- PROBLEM TO SOLVE:
Copy the result of filtering the entries below for lines that include the string "nothing".

- RECORDS PROVIDED:
════════
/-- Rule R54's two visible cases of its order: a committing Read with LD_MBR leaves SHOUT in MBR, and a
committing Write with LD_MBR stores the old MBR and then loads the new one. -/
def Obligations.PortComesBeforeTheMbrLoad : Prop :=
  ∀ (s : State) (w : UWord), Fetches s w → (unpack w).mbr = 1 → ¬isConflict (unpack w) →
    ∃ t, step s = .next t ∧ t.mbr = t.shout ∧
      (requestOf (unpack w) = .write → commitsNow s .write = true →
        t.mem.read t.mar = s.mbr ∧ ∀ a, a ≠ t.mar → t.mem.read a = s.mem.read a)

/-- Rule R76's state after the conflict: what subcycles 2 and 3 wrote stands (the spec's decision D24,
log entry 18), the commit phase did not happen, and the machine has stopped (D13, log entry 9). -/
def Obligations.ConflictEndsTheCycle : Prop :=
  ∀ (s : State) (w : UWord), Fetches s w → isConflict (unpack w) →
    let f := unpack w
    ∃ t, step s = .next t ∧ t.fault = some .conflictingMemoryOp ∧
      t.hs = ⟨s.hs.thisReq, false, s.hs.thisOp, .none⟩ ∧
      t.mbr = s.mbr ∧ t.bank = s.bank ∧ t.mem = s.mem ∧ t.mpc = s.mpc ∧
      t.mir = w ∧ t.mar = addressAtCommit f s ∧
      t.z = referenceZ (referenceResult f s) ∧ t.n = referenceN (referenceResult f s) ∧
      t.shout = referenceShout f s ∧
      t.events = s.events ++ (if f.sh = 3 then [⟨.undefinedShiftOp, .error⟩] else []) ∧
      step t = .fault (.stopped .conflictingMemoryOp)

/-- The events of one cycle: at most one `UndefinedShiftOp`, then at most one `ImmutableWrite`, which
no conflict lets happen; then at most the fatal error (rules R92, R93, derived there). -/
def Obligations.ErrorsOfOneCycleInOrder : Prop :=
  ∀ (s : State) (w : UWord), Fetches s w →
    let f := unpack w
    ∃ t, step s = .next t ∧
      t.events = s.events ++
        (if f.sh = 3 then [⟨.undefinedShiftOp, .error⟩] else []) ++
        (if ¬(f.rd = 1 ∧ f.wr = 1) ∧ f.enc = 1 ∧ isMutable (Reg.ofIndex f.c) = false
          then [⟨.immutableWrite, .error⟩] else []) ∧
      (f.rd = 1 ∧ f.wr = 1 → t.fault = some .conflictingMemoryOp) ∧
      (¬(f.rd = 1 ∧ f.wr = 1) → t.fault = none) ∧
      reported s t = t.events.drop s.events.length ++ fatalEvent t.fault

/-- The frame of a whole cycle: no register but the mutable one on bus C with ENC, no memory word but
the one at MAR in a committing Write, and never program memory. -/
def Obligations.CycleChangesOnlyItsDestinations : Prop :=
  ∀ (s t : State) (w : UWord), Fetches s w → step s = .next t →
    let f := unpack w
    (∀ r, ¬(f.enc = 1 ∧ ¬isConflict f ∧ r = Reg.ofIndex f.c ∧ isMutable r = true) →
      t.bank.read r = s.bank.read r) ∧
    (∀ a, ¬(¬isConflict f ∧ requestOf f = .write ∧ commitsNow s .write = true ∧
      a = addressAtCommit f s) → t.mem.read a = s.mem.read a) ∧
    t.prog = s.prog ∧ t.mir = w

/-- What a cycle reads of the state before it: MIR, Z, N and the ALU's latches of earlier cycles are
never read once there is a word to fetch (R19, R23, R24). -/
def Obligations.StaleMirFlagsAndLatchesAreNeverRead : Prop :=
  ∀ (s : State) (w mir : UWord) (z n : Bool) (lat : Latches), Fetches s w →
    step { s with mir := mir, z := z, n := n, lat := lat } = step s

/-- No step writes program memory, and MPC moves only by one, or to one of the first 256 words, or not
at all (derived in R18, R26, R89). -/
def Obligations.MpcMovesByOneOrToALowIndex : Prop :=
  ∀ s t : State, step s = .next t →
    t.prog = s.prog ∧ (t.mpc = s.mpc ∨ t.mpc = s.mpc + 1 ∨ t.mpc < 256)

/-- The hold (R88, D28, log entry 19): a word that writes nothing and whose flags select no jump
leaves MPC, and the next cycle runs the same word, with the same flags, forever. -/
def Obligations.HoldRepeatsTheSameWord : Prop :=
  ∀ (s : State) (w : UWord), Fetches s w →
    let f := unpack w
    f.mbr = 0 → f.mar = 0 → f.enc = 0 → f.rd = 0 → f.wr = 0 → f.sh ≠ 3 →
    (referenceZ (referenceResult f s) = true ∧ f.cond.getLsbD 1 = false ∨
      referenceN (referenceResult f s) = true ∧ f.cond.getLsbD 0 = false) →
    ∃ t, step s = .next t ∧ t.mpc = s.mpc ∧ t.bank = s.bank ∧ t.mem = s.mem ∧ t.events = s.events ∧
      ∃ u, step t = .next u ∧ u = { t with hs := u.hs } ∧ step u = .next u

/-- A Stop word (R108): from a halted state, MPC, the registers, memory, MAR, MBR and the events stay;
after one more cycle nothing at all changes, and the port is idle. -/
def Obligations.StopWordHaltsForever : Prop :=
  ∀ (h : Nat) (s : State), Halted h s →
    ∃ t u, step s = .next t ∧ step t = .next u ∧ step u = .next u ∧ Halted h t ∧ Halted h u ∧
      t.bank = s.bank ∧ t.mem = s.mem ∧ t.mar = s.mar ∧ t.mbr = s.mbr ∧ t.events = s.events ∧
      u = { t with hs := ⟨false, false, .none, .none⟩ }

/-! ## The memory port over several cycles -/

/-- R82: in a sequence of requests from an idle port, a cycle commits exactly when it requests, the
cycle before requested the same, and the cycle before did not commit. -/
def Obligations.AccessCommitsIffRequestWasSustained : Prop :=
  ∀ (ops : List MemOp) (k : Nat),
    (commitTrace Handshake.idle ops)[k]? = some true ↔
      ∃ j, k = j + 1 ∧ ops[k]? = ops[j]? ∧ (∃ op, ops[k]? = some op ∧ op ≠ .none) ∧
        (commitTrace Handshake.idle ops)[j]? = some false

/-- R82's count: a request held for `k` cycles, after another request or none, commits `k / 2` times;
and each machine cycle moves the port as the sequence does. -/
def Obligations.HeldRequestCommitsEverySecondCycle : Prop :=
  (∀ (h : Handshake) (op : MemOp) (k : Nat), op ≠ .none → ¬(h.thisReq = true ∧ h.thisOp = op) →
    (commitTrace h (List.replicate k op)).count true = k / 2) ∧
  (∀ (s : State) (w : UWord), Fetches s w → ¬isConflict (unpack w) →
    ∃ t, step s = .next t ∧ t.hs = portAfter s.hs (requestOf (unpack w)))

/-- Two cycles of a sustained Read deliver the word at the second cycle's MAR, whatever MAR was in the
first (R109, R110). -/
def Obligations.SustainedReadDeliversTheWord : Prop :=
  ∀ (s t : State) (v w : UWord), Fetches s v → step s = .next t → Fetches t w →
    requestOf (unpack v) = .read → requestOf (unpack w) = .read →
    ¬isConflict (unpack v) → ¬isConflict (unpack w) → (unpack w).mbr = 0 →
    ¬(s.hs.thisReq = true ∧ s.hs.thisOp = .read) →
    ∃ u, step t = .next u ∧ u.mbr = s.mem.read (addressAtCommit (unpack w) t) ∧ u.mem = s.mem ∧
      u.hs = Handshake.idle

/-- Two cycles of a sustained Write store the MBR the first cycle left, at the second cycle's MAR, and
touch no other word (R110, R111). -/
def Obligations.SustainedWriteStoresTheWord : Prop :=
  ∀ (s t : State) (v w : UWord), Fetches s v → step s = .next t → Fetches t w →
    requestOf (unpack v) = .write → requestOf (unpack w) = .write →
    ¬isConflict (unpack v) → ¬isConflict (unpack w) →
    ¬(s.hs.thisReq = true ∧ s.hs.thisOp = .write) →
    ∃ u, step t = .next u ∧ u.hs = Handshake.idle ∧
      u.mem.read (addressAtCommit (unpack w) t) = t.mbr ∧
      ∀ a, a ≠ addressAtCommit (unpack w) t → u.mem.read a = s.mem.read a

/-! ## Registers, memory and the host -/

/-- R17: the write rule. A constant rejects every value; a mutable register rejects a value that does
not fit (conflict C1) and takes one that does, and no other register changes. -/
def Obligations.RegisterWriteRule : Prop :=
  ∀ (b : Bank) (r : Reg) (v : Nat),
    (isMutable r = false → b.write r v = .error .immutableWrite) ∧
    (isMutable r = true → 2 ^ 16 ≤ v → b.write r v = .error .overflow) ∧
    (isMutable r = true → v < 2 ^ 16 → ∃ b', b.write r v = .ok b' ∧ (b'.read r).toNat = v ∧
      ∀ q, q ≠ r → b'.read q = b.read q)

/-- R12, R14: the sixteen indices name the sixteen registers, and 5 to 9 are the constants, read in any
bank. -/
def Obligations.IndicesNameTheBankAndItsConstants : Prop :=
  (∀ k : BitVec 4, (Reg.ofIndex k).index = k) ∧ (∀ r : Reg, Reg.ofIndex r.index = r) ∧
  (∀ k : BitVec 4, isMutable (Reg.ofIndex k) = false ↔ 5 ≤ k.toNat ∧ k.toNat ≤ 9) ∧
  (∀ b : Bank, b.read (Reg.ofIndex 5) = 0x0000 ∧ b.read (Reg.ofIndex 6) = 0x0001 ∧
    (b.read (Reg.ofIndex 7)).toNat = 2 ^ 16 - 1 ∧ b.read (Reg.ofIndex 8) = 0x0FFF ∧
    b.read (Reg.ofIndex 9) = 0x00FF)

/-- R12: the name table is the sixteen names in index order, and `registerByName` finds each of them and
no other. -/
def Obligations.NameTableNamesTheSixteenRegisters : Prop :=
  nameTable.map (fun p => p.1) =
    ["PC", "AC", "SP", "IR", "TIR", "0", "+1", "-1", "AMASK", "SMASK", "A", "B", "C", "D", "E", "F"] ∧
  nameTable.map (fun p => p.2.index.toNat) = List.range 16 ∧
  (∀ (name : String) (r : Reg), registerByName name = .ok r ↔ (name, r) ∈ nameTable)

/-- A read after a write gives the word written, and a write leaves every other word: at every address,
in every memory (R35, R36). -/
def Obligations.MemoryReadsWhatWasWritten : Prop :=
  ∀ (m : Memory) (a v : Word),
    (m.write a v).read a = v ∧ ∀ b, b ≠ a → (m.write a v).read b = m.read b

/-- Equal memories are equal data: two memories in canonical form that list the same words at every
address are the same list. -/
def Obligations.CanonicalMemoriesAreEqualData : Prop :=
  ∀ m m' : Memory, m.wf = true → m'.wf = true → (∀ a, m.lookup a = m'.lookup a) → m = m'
════════
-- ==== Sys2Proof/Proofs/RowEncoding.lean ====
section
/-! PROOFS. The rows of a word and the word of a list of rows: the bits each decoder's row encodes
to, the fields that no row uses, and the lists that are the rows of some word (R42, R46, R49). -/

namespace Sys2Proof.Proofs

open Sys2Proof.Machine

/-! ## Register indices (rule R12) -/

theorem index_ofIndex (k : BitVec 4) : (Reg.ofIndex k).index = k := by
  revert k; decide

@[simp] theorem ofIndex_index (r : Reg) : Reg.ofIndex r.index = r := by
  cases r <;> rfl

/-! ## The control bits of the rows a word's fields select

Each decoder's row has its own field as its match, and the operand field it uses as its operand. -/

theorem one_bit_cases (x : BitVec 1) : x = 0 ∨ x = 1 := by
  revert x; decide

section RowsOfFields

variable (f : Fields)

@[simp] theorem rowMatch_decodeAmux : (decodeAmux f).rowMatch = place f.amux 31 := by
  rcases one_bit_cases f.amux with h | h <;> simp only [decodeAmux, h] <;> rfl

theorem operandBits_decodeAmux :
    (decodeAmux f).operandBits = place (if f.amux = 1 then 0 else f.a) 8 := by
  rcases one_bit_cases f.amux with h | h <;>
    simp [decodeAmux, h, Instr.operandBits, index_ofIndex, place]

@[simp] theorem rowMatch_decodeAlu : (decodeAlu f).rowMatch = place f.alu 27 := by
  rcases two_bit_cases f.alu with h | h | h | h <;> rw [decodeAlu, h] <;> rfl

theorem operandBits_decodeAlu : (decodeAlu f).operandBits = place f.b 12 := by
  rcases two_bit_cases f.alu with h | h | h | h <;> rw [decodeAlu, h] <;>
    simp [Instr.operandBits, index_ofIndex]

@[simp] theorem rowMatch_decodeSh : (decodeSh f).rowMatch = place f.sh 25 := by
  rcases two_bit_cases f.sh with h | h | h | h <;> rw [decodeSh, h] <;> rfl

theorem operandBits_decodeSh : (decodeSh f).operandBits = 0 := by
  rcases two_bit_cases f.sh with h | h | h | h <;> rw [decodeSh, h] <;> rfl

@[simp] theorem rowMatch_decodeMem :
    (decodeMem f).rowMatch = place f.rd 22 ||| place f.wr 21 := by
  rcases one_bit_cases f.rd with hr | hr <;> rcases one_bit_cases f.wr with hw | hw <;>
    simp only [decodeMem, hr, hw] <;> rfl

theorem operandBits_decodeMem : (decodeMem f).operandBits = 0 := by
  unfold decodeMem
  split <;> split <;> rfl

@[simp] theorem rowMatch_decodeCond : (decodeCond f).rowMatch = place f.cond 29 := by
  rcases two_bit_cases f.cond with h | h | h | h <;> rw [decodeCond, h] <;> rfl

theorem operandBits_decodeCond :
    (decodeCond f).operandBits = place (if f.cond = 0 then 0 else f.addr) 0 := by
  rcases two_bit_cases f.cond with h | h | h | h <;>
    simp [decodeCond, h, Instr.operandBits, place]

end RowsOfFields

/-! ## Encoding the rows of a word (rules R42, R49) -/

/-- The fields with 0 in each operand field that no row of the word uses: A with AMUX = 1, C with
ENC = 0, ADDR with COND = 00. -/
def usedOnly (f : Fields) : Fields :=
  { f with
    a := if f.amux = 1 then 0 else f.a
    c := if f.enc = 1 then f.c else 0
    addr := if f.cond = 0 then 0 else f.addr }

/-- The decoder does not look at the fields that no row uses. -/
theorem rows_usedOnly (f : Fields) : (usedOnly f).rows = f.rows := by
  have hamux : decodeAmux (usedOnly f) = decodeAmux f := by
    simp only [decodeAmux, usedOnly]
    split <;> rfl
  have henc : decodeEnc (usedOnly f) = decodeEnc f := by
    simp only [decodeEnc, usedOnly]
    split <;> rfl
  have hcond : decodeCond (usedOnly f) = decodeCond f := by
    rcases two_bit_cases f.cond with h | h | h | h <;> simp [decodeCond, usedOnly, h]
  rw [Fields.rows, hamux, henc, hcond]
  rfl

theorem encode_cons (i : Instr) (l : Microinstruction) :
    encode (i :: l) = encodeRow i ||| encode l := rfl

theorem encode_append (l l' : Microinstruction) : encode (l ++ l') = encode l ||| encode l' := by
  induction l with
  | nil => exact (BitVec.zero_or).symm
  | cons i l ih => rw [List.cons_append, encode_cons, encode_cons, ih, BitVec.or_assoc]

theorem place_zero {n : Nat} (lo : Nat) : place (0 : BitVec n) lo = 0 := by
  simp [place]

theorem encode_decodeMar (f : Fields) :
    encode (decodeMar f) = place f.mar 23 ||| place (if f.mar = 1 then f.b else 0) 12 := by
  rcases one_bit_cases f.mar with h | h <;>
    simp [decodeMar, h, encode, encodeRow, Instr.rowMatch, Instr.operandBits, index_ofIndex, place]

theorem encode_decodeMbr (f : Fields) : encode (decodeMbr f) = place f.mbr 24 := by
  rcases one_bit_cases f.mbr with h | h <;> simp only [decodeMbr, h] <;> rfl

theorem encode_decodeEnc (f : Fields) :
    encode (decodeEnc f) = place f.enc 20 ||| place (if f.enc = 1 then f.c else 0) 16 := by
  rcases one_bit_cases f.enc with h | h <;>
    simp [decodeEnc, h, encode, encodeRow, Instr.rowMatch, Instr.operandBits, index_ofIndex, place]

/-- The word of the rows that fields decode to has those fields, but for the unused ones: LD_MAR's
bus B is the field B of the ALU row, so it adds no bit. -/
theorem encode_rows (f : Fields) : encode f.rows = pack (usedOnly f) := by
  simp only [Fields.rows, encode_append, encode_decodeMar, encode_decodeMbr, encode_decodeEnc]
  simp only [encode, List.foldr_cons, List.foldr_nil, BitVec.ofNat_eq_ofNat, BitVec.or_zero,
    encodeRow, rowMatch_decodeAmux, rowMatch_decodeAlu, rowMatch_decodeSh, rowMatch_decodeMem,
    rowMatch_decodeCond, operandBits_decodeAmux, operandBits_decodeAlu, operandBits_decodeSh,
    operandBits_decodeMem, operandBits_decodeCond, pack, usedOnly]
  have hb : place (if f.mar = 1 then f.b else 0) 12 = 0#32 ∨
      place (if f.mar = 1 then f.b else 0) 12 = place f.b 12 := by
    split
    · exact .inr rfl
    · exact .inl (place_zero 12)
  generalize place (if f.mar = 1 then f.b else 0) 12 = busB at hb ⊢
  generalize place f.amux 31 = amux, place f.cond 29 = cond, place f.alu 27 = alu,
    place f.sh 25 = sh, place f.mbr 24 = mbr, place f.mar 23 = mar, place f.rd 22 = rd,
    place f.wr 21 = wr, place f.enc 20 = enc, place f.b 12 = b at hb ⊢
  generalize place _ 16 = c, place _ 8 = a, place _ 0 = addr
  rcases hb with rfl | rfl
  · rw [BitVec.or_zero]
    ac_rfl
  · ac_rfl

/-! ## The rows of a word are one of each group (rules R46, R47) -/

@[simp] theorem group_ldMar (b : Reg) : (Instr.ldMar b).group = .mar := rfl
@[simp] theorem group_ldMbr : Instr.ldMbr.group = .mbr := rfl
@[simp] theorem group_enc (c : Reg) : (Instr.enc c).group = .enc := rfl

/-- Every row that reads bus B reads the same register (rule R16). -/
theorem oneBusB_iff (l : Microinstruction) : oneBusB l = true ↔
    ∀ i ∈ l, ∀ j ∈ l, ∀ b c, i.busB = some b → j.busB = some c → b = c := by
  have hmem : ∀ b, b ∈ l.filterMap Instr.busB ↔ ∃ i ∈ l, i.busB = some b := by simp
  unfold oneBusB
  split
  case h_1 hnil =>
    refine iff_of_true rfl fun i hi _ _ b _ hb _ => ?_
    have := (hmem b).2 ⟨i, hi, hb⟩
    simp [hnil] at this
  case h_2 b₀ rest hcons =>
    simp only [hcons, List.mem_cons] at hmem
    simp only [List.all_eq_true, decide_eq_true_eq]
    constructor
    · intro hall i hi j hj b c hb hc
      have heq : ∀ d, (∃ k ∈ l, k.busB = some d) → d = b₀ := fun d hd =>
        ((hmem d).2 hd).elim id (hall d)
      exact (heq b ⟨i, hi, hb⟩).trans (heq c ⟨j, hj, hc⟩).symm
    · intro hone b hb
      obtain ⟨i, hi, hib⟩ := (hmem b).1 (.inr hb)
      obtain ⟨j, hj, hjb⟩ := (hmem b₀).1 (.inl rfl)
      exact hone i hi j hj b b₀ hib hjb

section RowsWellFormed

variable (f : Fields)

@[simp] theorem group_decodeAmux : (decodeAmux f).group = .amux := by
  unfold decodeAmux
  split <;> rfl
════════
- FINAL ANSWER:
/-- The hold (R88, D28, log entry 19): a word that writes nothing and whose flags select no jump
after one more cycle nothing at all changes, and the port is idle. -/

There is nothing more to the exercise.